L'abondance d'institutions présentes dans l'Atrato après les évènements a rendu

compte de l'inefficacité des mesures pour résoudre la situation, comprendre les processus de

consultation nécessaires et les besoins de la population. Cela a généré une sensation

d'illégitimité de la part de la population vers tous les projets et mesures des proposés par elles

(Caicedo, 2006:48).

Juste après le massacre, les victimes ont quitté le village et ont été accueilli par les

habitants du village voisin appelé “Vigía del Fuerte”. C’est important de souligner que la

première institution qui a pénétré dans la foret jusqu'au refuge des victimes était le Diocèse

de Quibdó, qui est arrivée avec plusieurs commissions humanitaires (CNRR, 2010: 66).

Pendant ce temps, la population qui s’est déplacée vers la capitale Quibdo a été reçue

par les équipes du diocèse de Quibdó, la Croix-Rouge internationale et Action Sociale. Ils

ont été installés dans des refuges de la ville où se trouvait déjà la population déplacée du

Atrato Medio et Bajo. Ces derniers ont fuit “l'Operation Genesis” de l'Armée, “l'Operation

Cacarica” des Paramilitaires, les deux développées en 1997, fuit aussi l'attaque des

guérilleros en 2000 (CNRR, 2010: 78) (Caicedo, 2006: 30).

13

Il semble calir que l'État colombien est responsable, pour omission et abandon, de

presque toutes les causes qui ont déclenché le massacre. Il est également devenu le plus grand

garant pour que les populations puissent supporter et sortir de cette tragédie. L'État a assumé

43,1% de toute l'aide humanitaire, suivi par l'Église (20,13%), la Croix Ruge Nationale

(10,13%) et les organisations de base communautaire (10%). L'UNHCR, et les organisations

non gouvernementales, ont apporté tout le reste de l'aide (Conferencia Episcopal de

Colombia, 2008), (Caicedo, 2006: 30).

Les mécanismes de coordination entre les différentes institutions responsables de

l'attention ont été insuffisants, tant entre les ONG qu’entre l'Etat. Cela a généré des

incohérences dans les approches et a limité la capacité et la pertinence des réponses.

L'aide était axée sur des actions qui ont permis la survie pendant la crise, à travers

une assistance fragmentée. La plus grande proportion de l'aide associait nourriture et

hébergement provisoire, de sorte que les conditions de vulnérabilité de la population n'ont

quasiment pas changé et se sont au contraire perpétuées malgré les gros investissements

impliqués (Caicedo, 2006: 32).

VI. ANALYSE DE LA SITUATION ACTUELLE DANS UN CONTEXTE DE

VULNÉRABILITÉ, D'EXCLUSION DE VIOLENCE ET D'ABANDON.

Les obstacles d’un retour effectif

En Colombie, la principale restriction sur les retours comme une solution durable,

provient du niveau toujours élevé de conflit et de violence, malgré une baisse notable des

kidnappings, des massacres et des assassinats (UNHCR, 2010).

Les 12 dernières années ont vu une transformation du conflit en raison de

l’augmentation des capacités des forces militaires, un cessez-le-feu entre les FARC et

l’Armée, et la quasi-complète démobilisation des groupes paramilitaires. Cependant, la

plupart des causes des déplacements persistent ou ont été transformés (UNHCR, 2010).

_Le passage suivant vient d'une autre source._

/-- Settles O34: the candidate selects its row by `responseMapSelectsRow`, and the row emits its response. -/
theorem decodedCandidateEmits : Obligations.DecodedCandidateEmits := by
  intro s f hL
  obtain ⟨hreadout, hversion, hreporting, hdeviceId, hpower, hcycle, hunknown⟩ := responseMapSelectsRow f hL
  refine ⟨fun h1 hl => ?_, fun h1 h2 hl => ?_, fun h1 h2 => ?_, fun h1 h2 hl => ?_, fun h1 h2 => ?_,
    fun h1 h2 => ?_, fun hC0 hC5 => ?_⟩
  · rw [hreadout h1 hl]
    exact ⟨u16le f[2] f[3], u16le f[4] f[5], devid f[6] f[7], u16le_toNat .., u16le_toNat .., devid_toNat ..,
      exec_rspReadout ..⟩
  · rw [hversion h1 h2 hl]
    exact ⟨devid f[6] f[7], devid_toNat .., exec_rspVersion ..⟩
  · rw [hreporting h1 h2]
    exact exec_rspReportingMode ..
  · rw [hdeviceId h1 h2 hl]
    exact ⟨devid f[6] f[7], devid_toNat .., exec_rspDeviceIdChanged ..⟩
  · rw [hpower h1 h2]
    exact exec_rspPowerMode ..
  · rw [hcycle h1 h2]
    exact exec_rspCycle ..
  · have hrow : decodeCandidate f = .rspUnknown f := hunknown hC0
      (fun ⟨h1, h2, hl⟩ => hC5 ⟨h1, .inr (.inr (.inr ⟨.inr h2, hl⟩))⟩)
      (fun ⟨h1, h2⟩ => hC5 ⟨h1, .inl h2⟩)
      (fun ⟨h1, h2, hl⟩ => hC5 ⟨h1, .inr (.inr (.inr ⟨.inl h2, hl⟩))⟩)
      (fun ⟨h1, h2⟩ => hC5 ⟨h1, .inr (.inl h2)⟩)
      (fun ⟨h1, h2⟩ => hC5 ⟨h1, .inr (.inr (.inl h2))⟩)
    rw [hrow]
    exact exec_rspUnknown ..

end Sys2Proof.Machine
end

section
/-! ### O35: the decoder is total (41_decoder.md R130) -/

namespace Sys2Proof.Machine

/-- Settles O35: the frame decoder agrees with the synchronizer's tests, and any row emits one response. -/
theorem decoderIsTotal : Obligations.DecoderIsTotal :=
  fun f s hf => ⟨decodeRsp_of_candidateOk hf, exec_decodeCandidate f s⟩

end Sys2Proof.Machine
end

section
/-! ### O37, O38: the grades (41_decoder.md R143 to R145) -/

namespace Sys2Proof.Machine

theorem gradeIn_nil (raw : Half) : (gradeIn [] raw).val = 0 := rfl

/-- A value below the first bound is in band 0; any other is graded by the remaining bounds, one band up. -/
theorem gradeIn_cons (b : Nat) (bs : List Nat) (raw : Half) :
    (gradeIn (b :: bs) raw).val = if raw.toNat < b then 0 else (gradeIn bs raw).val + 1 := by
  simp [gradeIn, List.findIdx_cons, cond_eq_ite]

/-- A bound that exceeds the larger value exceeds the smaller one, so the smaller value's band comes no later. The
bounds need not be sorted. -/
theorem gradeIn_mono (bounds : List Nat) {a b : Half} (hab : a.toNat ≤ b.toNat) :
    (gradeIn bounds a).val ≤ (gradeIn bounds b).val := by
  refine List.findIdx_le_findIdx fun bound _ hb => ?_
  exact decide_eq_true (hab.trans_lt (of_decide_eq_true hb))

/-- Settles O38: monotone for any list of bounds. -/
theorem gradesAreMonotone : Obligations.GradesAreMonotone :=
  fun _ _ hab => ⟨gradeIn_mono bounds10 hab, gradeIn_mono bounds25 hab⟩

/-- Five bounds, each written as the last value of its band plus one. -/
theorem gradeIn_five_bands (m₀ m₁ m₂ m₃ m₄ : Nat) (raw : Half) :
    (gradeIn [m₀ + 1, m₁ + 1, m₂ + 1, m₃ + 1, m₄ + 1] raw).val =
      if raw.toNat ≤ m₀ then 0 else if raw.toNat ≤ m₁ then 1 else if raw.toNat ≤ m₂ then 2
      else if raw.toNat ≤ m₃ then 3 else if raw.toNat ≤ m₄ then 4 else 5 := by
  simp only [gradeIn_cons, gradeIn_nil, Nat.lt_succ_iff]
  simp only [apply_ite (· + 1)]

/-- Settles O37: both grades are five-band tables, `GRADE10` with the ends 199 to 1999, `GRADE25` with 119 to 1199. -/
theorem gradeTables : Obligations.GradeTables := fun raw =>
  ⟨gradeIn_five_bands 199 599 999 1399 1999 raw, gradeIn_five_bands 119 359 599 839 1199 raw⟩

end Sys2Proof.Machine
end
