-- ==== Sys2Proof/Decode.lean ====
section
/-! DEFINITION. Decode.lean: the decoder of request words (30_encoding.md R80 to R83, R85) and of command-ROM frames (R70,
R105), total and rejecting by name; then the encoder; then the opcode table's rows as data. -/

namespace Sys2Proof

/-- Why a word selects no row of the opcode table. For a request every reason has the same effect, ILLEGAL (R83, R214);
the names are the model's (log 15). -/
inductive Reject where
  /-- OP is 0x0, 0x7, 0xD, 0xE or 0xF (R81). -/
  | reservedOp
  /-- RSV, bits 59:46, is not 0 (R80). -/
  | reservedBits
  /-- A field the operation does not use is not 0 (R82). -/
  | unusedField
  /-- The frame is none of the five frames of the command ROM (R79, R105). -/
  | notRomFrame
  deriving DecidableEq, Repr

/-! ## The fields of HREQ (R80) -/

def opField (w : Request) : BitVec 4 := w.extractLsb' 60 4
def rsvField (w : Request) : BitVec 14 := w.extractLsb' 46 14
def idxField (w : Request) : BitVec 6 := w.extractLsb' 40 6
def argField (w : Request) : BitVec 32 := w.extractLsb' 8 32
def byteField (w : Request) : Byte := w.extractLsb' 0 8

/-- R82, R83: RSV must be 0, and so must the fields the operation does not use. -/
def accepted (w : Request) (unusedZero : Bool) (i : Instr) : Except Reject Instr :=
  if rsvField w ≠ 0#14 then .error .reservedBits
  else if unusedZero then .ok i
  else .error .unusedField

/-- R81, R82, R85: the operation a request word selects. -/
def decodeRequest (w : Request) : Except Reject Instr :=
  let noIdx := idxField w == 0#6
  let noArg := argField w == 0#32
  let noByte := byteField w == 0#8
  match (opField w).toNat with
  | 0x1 => accepted w true (.encode (idxField w) (argField w) (byteField w))
  | 0x2 => accepted w (noIdx && noArg && noByte) .readR1
  | 0x3 => accepted w (noIdx && noArg) (.readR3R7 (byteField w))
  | 0x4 => accepted w (noIdx && noArg) (.decodeR1 (byteField w))
  | 0x5 => accepted w (noIdx && noByte) (.decodeR7 (argField w))
  | 0x6 => accepted w (noIdx && noByte) (.decodeR3 (argField w))
  | 0x8 => accepted w (noIdx && noArg && noByte) .goIdle
  | 0x9 => accepted w (noIdx && noArg && noByte) .sendIfCond
  | 0xA => accepted w (noIdx && noArg && noByte) .appOpCond
  | 0xB => accepted w (noIdx && noArg && noByte) .readOcr
  | 0xC => accepted w (noIdx && noArg && noByte) .init
  | _ => .error .reservedOp

/-- R105: the ROM row a frame word is, by the frames of the opcode table. -/
def decodeFrame (f : FrameWord) : Except Reject Instr :=
  if f = 0x400000000095#48 then .ok .cmd0
  else if f = 0x48000001AA87#48 then .ok .cmd8
  else if f = 0x770000000065#48 then .ok .cmd55
  else if f = 0x694000000077#48 then .ok .acmd41
  else if f = 0x7A00000000FD#48 then .ok .cmd58
  else .error .notRomFrame

def decode : InWord → Except Reject Instr
  | .request w => decodeRequest w
  | .frame f => decodeFrame f

/-- The word a table row's bits stand for: a row of at most 48 bits is a FRAME48 word, a longer one an HREQ64 word
(log 16). -/
def tableWord (nbits w : Nat) : InWord :=
  if nbits ≤ 48 then .frame (BitVec.ofNat 48 w) else .request (BitVec.ofNat 64 w)

/-- The instruction the decoder reads from a word numbered as spec/opcode_table.json numbers it. -/
def decodeTableWord (nbits w : Nat) : Option Instr :=
  match decode (tableWord nbits w) with
  | .ok i => some i
  | .error _ => none

/-! ## The encoder -/

/-- R80: the request word with the given fields and RSV = 0. -/
def packRequest (op : BitVec 4) (idx : BitVec 6) (arg : BitVec 32) (byte : Byte) : Request :=
  op ++ 0#14 ++ idx ++ arg ++ byte

/-- R70: a frame word from its fields: start bit 0, transmission bit 1, index, argument, CRC7, stop bit 1. -/
def packFrame (idx : BitVec 6) (arg : BitVec 32) (crc7 : BitVec 7) : FrameWord :=
  0#1 ++ 1#1 ++ idx ++ arg ++ crc7 ++ 1#1

/-- The word of each instruction, from the encodings of R103, R123, R125, R141, R143, R145, R163 to R166, R181 and the
ROM rows of R105. -/
def encode : Instr → InWord
  | .encode idx arg crc => .request (packRequest 0x1#4 idx arg crc)
  | .readR1 => .request (packRequest 0x2#4 0#6 0#32 0#8)
  | .readR3R7 r1 => .request (packRequest 0x3#4 0#6 0#32 r1)
  | .decodeR1 b => .request (packRequest 0x4#4 0#6 0#32 b)
  | .decodeR7 arg => .request (packRequest 0x5#4 0#6 arg 0#8)
  | .decodeR3 arg => .request (packRequest 0x6#4 0#6 arg 0#8)
  | .goIdle => .request (packRequest 0x8#4 0#6 0#32 0#8)
  | .sendIfCond => .request (packRequest 0x9#4 0#6 0#32 0#8)
  | .appOpCond => .request (packRequest 0xA#4 0#6 0#32 0#8)
  | .readOcr => .request (packRequest 0xB#4 0#6 0#32 0#8)
  | .init => .request (packRequest 0xC#4 0#6 0#32 0#8)
  | .cmd0 => .frame (packFrame 0#6 0x00000000#32 0x4A#7)
  | .cmd8 => .frame (packFrame 8#6 0x000001AA#32 0x43#7)
  | .cmd55 => .frame (packFrame 55#6 0x00000000#32 0x32#7)
  | .acmd41 => .frame (packFrame 41#6 0x40000000#32 0x3B#7)
  | .cmd58 => .frame (packFrame 58#6 0x00000000#32 0x7E#7)

/-! ## The opcode table's request rows as data (R82) -/

/-- One HREQ64 row of the opcode table: a word selects it exactly when `w &&& mask = code`. -/
structure RequestRow where
  mnemonic : String
  code : Request
  mask : Request
  deriving DecidableEq, Repr

def RequestRow.selects (r : RequestRow) (w : Request) : Bool := w &&& r.mask == r.code

/-- The eleven HREQ64 rows, with the table's match and mask. -/
def requestRows : List RequestRow :=
  [ ⟨"ENCODE", 0x1000000000000000#64, 0xFFFFC00000000000#64⟩,
    ⟨"READ_R1", 0x2000000000000000#64, 0xFFFFFFFFFFFFFFFF#64⟩,
    ⟨"READ_R3R7", 0x3000000000000000#64, 0xFFFFFFFFFFFFFF00#64⟩,
    ⟨"DECODE_R1", 0x4000000000000000#64, 0xFFFFFFFFFFFFFF00#64⟩,
    ⟨"DECODE_R7", 0x5000000000000000#64, 0xFFFFFF00000000FF#64⟩,
    ⟨"DECODE_R3", 0x6000000000000000#64, 0xFFFFFF00000000FF#64⟩,
    ⟨"GO_IDLE", 0x8000000000000000#64, 0xFFFFFFFFFFFFFFFF#64⟩,
    ⟨"SEND_IF_COND", 0x9000000000000000#64, 0xFFFFFFFFFFFFFFFF#64⟩,
    ⟨"APP_OP_COND", 0xA000000000000000#64, 0xFFFFFFFFFFFFFFFF#64⟩,
    ⟨"READ_OCR", 0xB000000000000000#64, 0xFFFFFFFFFFFFFFFF#64⟩,
    ⟨"INIT", 0xC000000000000000#64, 0xFFFFFFFFFFFFFFFF#64⟩ ]

/-- The opcode table's mnemonic of an instruction. -/
def Instr.mnemonic : Instr → String
  | .encode _ _ _ => "ENCODE"
  | .readR1 => "READ_R1"
  | .readR3R7 _ => "READ_R3R7"
  | .decodeR1 _ => "DECODE_R1"
  | .decodeR7 _ => "DECODE_R7"
  | .decodeR3 _ => "DECODE_R3"
  | .goIdle => "GO_IDLE"
  | .sendIfCond => "SEND_IF_COND"
  | .appOpCond => "APP_OP_COND"
  | .readOcr => "READ_OCR"
  | .init => "INIT"
  | .cmd0 => "CMD0"
  | .cmd8 => "CMD8"
  | .cmd55 => "CMD55"
  | .acmd41 => "ACMD41"
  | .cmd58 => "CMD58"

/-- R81: the operation code of a host operation; a ROM frame has none. -/
def Instr.opcode : Instr → Option (BitVec 4)
  | .encode _ _ _ => some 0x1#4
  | .readR1 => some 0x2#4
  | .readR3R7 _ => some 0x3#4
  | .decodeR1 _ => some 0x4#4
  | .decodeR7 _ => some 0x5#4
  | .decodeR3 _ => some 0x6#4
  | .goIdle => some 0x8#4
  | .sendIfCond => some 0x9#4
  | .appOpCond => some 0xA#4
  | .readOcr => some 0xB#4
  | .init => some 0xC#4
  | .cmd0 => none
  | .cmd8 => none
  | .cmd55 => none
  | .acmd41 => none
  | .cmd58 => none

end Sys2Proof
end

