-- ==== Sys2Proof/Machine/Request.lean ====
section
/-! DEFINITION. Machine/Request.lean: the host's moves (30_encoding.md R80, R83, R88; 10_state.md R41; 70_reset_and_hazards.md
R230, R245) and the ROM frames the machine is given (log 3). -/

namespace Sys2Proof.Machine

/-- A presented word that no row of the opcode table matches (R83, R213, R214, R216): FAULTED is tested before legality. -/
def presentIllegal (s : State) : Result :=
  match s.eng with
  | .avail => .next s.refuseIllegal
  | .busy => .refused .operationInFlight
  | .faulted => .next s.refuseFaulted

/-- Present a request word and let it run to its end (R83). -/
def presentRequest (w : Request) (s : State) : Result :=
  match decode (.request w) with
  | .ok i => exec i s
  | .error _ => presentIllegal s

/-- Acceptance of one operation, without running it (R83, R213, R245). -/
def beginInstr (i : Instr) (s : State) : Result :=
  match s.eng, firstPos i, i.opcode with
  | .avail, some p, some opc => .next (acceptAt p opc s)
  | .avail, _, _ => .next s.refuseIllegal
  | .busy, _, _ => .refused .operationInFlight
  | .faulted, _, _ => .next s.refuseFaulted

/-- Present a request word and stay free to move while it is in flight (R83; log 1). -/
def presentStart (w : Request) (s : State) : Result :=
  match decode (.request w) with
  | .ok i => beginInstr i s
  | .error _ => presentIllegal s

/-- Give the engine a frame of its command ROM (log 3). -/
def issueFrame (f : FrameWord) (s : State) : Result :=
  match decode (.frame f) with
  | .ok i => exec i s
  | .error _ => .refused .notRomFrame

/-- `DECODE_R7 resp` and `DECODE_R3 resp` (R88): the operands are RESP1 to RESP4 as the host reads them; a host that uses an
UNDEF one is in error (R240), and while BUSY it has no such move (R41, R245). -/
def presentResp (k : RespKind) (s : State) : Result :=
  match s.eng with
  | .busy => .refused .operationInFlight
  | .avail | .faulted =>
    useDefined s.resp.payload fun p =>
      match k with
      | .r7 => exec (.decodeR7 p.toArg) s
      | .r3 => exec (.decodeR3 p.toArg) s

/-- A host read of register `n` that uses the bits `use` (R40, R41, R58, R240): it changes nothing. -/
def presentRead (n : Nat) (use : BitVec 64) (s : State) : Result :=
  match hostRead n s with
  | none => .refused .noSuchRegister
  | some v =>
    match v.consume use with
    | .ok _ => .next s
    | .error r => .fault r

/-- No move of the host: an operation in flight goes on; otherwise the engine waits (R232, R222). -/
def advance (s : State) : Result :=
  match s.eng with
  | .busy => seqStep s
  | .avail => .next s
  | .faulted => .next s

/-- The move that hands the machine a word of the opcode table. -/
def moveOfWord : InWord → Move
  | .request w => .request w
  | .frame f => .romFrame f

/-- One move of the host. -/
def runMove (m : Move) (s : State) : Result :=
  match m with
  | .request w => presentRequest w s
  | .start w => presentStart w s
  | .romFrame f => issueFrame f s
  | .decodeResp k => presentResp k s
  | .read n use => presentRead n use s
  | .wait => advance s
  | .rst => .next s.rst

end Sys2Proof.Machine
end

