/-! ## The Command Encoder and the Response Decoder -/

/-- R103: ENCODE completes in AVAIL, writes `frame`, `result` and `rvalid`, and makes no event. That `op` keeps the code of
the operation after its end is the model's reading (R83; log 4). -/
def Obligations.EncodeAnswersItsFrame : Prop :=
  ∀ (idx : BitVec 6) (arg : BitVec 32) (crc : Byte) (s : State), s.eng = .avail →
    decode (.request (0x1#4 ++ 0#14 ++ idx ++ arg ++ crc)) = .ok (.encode idx arg crc) ∧
    exec (.encode idx arg crc) s = .next
      { s with op := some 0x1#4, eng := .avail, seq := none, opStatus := .ok, rvalid := 0xFF#8,
               frame := some ⟨0b01#2 ++ idx, arg.extractLsb' 24 8, arg.extractLsb' 16 8, arg.extractLsb' 8 8,
                              arg.extractLsb' 0 8, crc.extractLsb' 1 7 ++ 1#1⟩,
               result := ResultReg.ofWord (0#16 ++ 0b01#2 ++ idx ++ arg ++ crc.extractLsb' 1 7 ++ 1#1) }

/-- R140, R141: DECODE_R1 answers one flag a bit, which is the byte itself, and writes nothing else. That `op` keeps the code
of the operation after its end is the model's reading (R83; log 4). -/
def Obligations.DecodeR1AnswersTheFlags : Prop :=
  ∀ (b : Byte) (s : State), s.eng = .avail →
    decode (.request (0x4#4 ++ 0#14 ++ 0#6 ++ 0#32 ++ b)) = .ok (.decodeR1 b) ∧
    statusFlags b = { idle := b.getLsbD 0, eraseReset := b.getLsbD 1, illegalCommand := b.getLsbD 2,
                      crcError := b.getLsbD 3, eraseSequenceError := b.getLsbD 4, addressError := b.getLsbD 5,
                      parameterError := b.getLsbD 6, sentinel := b.getLsbD 7 } ∧
    exec (.decodeR1 b) s = .next
      { s with op := some 0x4#4, eng := .avail, seq := none, opStatus := .ok, rvalid := 0xFF#8,
               result := ResultReg.ofWord (0#56 ++ b) }

/-- R75, R142, R143: DECODE_R7 answers the echo, the voltage-accepted code and the command version, and writes nothing else.
That `op` keeps the code of the operation after its end is the model's reading (R83; log 4). -/
def Obligations.DecodeR7AnswersTheFields : Prop :=
  ∀ (b1 b2 b3 b4 : Byte) (s : State), s.eng = .avail →
    decode (.request (0x5#4 ++ 0#14 ++ 0#6 ++ (b1 ++ b2 ++ b3 ++ b4) ++ 0#8)) = .ok (.decodeR7 (b1 ++ b2 ++ b3 ++ b4)) ∧
    exec (.decodeR7 (b1 ++ b2 ++ b3 ++ b4)) s = .next
      { s with op := some 0x5#4, eng := .avail, seq := none, opStatus := .ok, rvalid := 0xFF#8,
               result := ResultReg.ofWord (0#48 ++ b4 ++ 0#1 ++
                 (if b3.extractLsb' 0 5 = 0x01#5 then 0#3 else if b3.extractLsb' 0 5 = 0x02#5 then 1#3
                  else if b3.extractLsb' 0 5 = 0x04#5 then 2#3 else if b3.extractLsb' 0 5 = 0x08#5 then 3#3 else 4#3) ++
                 b1.extractLsb' 4 4) }

/-- R144, R145: DECODE_R3 answers power-up-complete, CCS_VALID and CCS from one bit, and the window, and writes nothing else.
That `op` keeps the code of the operation after its end is the model's reading (R83; log 4). -/
def Obligations.DecodeR3AnswersTheFields : Prop :=
  ∀ (b1 b2 b3 b4 : Byte) (s : State), s.eng = .avail →
    decode (.request (0x6#4 ++ 0#14 ++ 0#6 ++ (b1 ++ b2 ++ b3 ++ b4) ++ 0#8)) = .ok (.decodeR3 (b1 ++ b2 ++ b3 ++ b4)) ∧
    exec (.decodeR3 (b1 ++ b2 ++ b3 ++ b4)) s = .next
      { s with op := some 0x6#4, eng := .avail, seq := none, opStatus := .ok, rvalid := 0xFF#8,
               result := ResultReg.ofWord (0#47 ++ b2 ++ b3.extractLsb' 7 1 ++ 0#5 ++
                 b1.extractLsb' 6 1 ++ b1.extractLsb' 6 1 ++ b1.extractLsb' 6 1) }

/-- R76, R147: each bit of the window is its band's bit of bytes 2 and 3, so a response with one band's bit alone decodes to the
window with that bit alone. -/
def Obligations.WindowBitsAreTheirBands : Prop :=
  (∀ (p : Payload) (k : Nat), k ≤ 8 →
    (operatingCondition p).window.getLsbD k = if k = 0 then p.b3.getLsbD 7 else p.b2.getLsbD (k - 1)) ∧
  (∀ (b1 b4 : Byte) (k : Nat), k ≤ 8 →
    (operatingCondition ⟨b1, if k = 0 then 0x00#8 else 1#8 <<< (k - 1), if k = 0 then 0x80#8 else 0x00#8, b4⟩).window =
      1#9 <<< k)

L'impact de la démobilisation de paramilitaires, n'a pas donné les résultats espérés en

termes de réduction de la violence: de nombreux groupes armés, dont beaucoup sont

aujourd’hui liés au trafic de drogue, opérèrent dans des zones abandonnées par les acteurs

démobilisés, et luttent pour le contrôle de la production, la transformation et le trafic de

drogues. Cela a facilité l’augmentation des menaces contre la population, les fonctionnaires,

les défenseurs des droits de l'homme, la communauté et les leaders sociaux (UNHCR, 2010).

14

D’autre part, les conditions dans les municipalités où les retours ont été effectués ne

sont pas faciles. Par exemple, dans les 115 municipalités où ont été réalisés les retours,

306.000 personnes ont de nouveau été expulsés entre 2006 et 2009. De plus, le taux

d'homicides dans 52 de ces municipalités est plus élevé que la moyenne nationale, et environ

85 % ont déclaré fournir des efforts pour éradiquer les cultures illicites (UNHCR, 2010).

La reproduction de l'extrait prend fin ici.